▶ _Extracted material_:
^^^^

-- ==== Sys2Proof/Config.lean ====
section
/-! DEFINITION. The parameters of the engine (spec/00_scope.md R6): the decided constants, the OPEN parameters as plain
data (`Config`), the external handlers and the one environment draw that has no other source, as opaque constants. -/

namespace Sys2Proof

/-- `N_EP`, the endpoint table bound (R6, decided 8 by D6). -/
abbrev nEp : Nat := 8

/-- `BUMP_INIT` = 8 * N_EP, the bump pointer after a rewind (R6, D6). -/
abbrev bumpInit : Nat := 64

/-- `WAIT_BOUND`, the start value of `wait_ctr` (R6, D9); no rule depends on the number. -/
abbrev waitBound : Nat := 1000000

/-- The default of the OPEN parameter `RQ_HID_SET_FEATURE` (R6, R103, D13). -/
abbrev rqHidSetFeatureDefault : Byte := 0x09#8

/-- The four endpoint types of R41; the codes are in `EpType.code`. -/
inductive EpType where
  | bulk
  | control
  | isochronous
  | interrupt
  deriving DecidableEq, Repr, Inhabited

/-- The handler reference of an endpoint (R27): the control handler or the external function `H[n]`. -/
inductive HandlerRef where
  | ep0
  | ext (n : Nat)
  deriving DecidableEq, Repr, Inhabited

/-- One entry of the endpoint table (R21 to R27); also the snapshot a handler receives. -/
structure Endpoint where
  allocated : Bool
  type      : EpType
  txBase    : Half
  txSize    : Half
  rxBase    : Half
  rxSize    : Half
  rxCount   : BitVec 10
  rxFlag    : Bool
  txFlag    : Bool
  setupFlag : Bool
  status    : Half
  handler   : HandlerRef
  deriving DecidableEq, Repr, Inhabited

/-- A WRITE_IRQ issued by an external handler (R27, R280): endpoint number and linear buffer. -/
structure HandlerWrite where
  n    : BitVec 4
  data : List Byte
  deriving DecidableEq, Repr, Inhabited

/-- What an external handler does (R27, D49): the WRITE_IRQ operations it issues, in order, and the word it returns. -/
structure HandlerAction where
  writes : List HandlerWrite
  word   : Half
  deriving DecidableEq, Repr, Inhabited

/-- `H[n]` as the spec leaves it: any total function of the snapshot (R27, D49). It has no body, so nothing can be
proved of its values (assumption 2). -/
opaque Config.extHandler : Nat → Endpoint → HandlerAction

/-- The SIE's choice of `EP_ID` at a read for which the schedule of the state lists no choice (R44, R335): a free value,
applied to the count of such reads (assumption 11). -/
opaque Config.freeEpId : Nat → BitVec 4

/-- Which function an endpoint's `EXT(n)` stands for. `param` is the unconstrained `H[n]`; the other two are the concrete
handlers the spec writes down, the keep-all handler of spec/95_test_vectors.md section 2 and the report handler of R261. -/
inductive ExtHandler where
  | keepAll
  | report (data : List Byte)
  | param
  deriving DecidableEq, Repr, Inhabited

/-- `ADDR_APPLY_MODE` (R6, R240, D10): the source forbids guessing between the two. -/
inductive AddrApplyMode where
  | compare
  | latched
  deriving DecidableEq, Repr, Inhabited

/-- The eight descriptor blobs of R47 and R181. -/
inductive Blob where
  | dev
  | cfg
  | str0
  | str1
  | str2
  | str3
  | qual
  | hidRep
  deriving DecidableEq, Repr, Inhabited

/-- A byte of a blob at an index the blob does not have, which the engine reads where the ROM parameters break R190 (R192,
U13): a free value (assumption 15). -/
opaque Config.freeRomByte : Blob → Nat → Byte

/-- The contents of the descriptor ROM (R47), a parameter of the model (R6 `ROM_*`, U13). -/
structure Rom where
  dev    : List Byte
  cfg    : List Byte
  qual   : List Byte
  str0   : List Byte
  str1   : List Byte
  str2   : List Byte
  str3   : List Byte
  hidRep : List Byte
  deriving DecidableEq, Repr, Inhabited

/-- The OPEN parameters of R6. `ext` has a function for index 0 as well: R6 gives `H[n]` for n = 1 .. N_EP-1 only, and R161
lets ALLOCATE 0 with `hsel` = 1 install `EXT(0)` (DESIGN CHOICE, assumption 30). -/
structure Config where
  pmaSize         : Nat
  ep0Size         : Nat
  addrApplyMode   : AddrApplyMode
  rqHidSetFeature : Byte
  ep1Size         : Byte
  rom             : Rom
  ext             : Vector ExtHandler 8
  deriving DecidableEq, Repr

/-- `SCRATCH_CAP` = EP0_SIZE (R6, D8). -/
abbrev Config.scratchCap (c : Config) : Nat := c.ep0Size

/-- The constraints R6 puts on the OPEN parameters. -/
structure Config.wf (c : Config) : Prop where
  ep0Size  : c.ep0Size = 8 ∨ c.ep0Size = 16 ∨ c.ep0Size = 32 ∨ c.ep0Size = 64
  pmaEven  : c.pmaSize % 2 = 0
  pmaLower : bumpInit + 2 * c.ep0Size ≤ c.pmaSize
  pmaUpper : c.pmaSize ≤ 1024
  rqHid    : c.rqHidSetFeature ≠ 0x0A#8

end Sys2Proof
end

^^^^

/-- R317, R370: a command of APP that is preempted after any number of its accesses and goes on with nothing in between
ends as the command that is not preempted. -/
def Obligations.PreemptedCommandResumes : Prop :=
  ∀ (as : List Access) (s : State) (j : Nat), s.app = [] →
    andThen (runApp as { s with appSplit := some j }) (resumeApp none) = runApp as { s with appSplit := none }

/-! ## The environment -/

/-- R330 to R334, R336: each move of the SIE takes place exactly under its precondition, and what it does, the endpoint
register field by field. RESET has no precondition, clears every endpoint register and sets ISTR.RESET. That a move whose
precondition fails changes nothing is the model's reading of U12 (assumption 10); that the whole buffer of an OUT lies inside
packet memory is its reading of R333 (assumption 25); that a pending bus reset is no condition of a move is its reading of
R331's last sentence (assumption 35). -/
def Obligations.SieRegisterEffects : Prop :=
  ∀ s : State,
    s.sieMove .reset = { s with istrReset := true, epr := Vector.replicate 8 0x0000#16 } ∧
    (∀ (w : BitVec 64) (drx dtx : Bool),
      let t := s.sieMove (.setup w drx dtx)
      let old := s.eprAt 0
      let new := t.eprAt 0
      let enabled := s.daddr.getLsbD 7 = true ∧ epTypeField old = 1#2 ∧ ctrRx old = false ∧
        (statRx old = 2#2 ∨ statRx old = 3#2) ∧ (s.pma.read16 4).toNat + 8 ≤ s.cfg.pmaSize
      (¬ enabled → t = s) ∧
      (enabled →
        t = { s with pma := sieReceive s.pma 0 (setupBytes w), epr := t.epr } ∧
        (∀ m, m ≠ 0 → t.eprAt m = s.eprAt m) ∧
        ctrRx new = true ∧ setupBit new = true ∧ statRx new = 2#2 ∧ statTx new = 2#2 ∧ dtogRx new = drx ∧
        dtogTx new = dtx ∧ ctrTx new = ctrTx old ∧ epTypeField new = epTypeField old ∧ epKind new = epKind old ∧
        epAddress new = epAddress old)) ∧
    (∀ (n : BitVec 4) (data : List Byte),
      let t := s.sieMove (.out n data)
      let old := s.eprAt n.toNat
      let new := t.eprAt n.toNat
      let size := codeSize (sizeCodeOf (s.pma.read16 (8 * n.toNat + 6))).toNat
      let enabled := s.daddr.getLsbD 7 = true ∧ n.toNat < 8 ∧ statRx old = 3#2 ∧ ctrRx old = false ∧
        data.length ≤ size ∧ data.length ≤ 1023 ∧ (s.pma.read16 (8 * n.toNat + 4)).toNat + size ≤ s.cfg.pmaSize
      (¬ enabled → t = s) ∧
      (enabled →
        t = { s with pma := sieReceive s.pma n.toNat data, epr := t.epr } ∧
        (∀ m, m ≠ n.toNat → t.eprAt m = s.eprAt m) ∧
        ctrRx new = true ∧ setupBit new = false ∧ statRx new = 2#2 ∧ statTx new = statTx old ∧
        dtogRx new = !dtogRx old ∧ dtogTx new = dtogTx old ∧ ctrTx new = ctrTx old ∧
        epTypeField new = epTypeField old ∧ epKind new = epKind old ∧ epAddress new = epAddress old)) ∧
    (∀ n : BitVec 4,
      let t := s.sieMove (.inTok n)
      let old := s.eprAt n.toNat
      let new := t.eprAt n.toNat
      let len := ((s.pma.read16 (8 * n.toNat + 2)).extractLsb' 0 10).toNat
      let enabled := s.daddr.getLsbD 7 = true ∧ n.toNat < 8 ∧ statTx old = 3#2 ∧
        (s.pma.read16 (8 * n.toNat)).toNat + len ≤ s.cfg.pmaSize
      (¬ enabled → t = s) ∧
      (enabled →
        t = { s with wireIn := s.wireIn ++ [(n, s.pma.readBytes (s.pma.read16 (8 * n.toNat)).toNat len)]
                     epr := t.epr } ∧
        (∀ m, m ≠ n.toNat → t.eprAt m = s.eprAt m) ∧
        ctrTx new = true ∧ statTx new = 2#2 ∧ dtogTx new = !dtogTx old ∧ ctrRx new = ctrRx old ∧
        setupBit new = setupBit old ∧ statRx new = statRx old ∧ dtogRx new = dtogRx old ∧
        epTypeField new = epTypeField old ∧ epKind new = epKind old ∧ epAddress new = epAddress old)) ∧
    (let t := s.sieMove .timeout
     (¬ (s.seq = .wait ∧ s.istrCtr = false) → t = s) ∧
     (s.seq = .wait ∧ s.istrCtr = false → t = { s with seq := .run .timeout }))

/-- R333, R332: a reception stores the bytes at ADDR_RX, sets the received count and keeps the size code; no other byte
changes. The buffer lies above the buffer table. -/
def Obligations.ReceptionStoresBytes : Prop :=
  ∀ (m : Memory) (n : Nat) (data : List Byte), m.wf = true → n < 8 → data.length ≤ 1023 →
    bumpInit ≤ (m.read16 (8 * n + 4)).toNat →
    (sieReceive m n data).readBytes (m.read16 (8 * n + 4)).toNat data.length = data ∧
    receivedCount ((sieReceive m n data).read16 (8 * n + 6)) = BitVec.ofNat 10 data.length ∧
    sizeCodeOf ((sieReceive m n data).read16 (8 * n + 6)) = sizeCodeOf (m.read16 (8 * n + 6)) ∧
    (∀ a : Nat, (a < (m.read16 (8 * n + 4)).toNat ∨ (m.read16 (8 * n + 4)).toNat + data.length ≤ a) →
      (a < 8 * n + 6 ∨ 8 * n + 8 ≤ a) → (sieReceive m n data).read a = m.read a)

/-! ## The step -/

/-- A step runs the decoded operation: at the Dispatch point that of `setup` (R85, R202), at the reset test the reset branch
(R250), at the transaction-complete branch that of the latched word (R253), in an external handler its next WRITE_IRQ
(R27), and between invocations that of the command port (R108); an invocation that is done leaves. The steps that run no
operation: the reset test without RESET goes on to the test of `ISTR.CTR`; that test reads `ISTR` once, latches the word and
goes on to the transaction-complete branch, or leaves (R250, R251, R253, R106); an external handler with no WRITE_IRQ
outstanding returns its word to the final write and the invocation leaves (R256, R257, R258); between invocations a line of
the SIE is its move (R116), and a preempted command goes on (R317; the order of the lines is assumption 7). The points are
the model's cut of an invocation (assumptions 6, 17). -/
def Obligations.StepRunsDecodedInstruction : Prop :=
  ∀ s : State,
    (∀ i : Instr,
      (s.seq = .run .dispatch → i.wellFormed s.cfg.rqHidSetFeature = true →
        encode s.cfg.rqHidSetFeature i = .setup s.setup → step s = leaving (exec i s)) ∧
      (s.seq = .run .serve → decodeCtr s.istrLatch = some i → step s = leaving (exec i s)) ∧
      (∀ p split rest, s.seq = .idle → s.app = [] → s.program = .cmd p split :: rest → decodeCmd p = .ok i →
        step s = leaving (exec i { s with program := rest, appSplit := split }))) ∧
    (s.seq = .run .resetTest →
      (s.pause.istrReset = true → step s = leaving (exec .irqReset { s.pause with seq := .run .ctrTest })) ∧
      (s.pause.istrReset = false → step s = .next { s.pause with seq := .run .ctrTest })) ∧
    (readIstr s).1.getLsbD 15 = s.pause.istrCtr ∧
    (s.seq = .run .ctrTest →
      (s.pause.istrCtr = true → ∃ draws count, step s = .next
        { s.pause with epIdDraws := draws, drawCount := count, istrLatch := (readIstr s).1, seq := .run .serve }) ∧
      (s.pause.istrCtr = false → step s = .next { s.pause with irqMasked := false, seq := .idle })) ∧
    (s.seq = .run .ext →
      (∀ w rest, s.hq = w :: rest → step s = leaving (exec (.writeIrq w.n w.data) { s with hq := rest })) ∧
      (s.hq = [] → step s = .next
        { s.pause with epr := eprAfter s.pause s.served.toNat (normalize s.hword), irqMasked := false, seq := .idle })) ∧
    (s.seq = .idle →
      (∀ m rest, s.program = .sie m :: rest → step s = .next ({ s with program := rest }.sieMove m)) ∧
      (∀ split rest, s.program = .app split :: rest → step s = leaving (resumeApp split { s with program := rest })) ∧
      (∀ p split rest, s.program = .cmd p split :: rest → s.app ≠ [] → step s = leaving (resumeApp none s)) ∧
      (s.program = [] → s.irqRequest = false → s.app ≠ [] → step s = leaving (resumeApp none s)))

^^^^

▶ _Required work_: Look over the data above and show each line that contains "Config".

▶ _Exercise solution_:
-- ==== Sys2Proof/Config.lean ====
data (`Config`), the external handlers and the one environment draw that has no other source, as opaque constants. -/
opaque Config.extHandler : Nat → Endpoint → HandlerAction
opaque Config.freeEpId : Nat → BitVec 4
opaque Config.freeRomByte : Blob → Nat → Byte
structure Config where
abbrev Config.scratchCap (c : Config) : Nat := c.ep0Size
structure Config.wf (c : Config) : Prop where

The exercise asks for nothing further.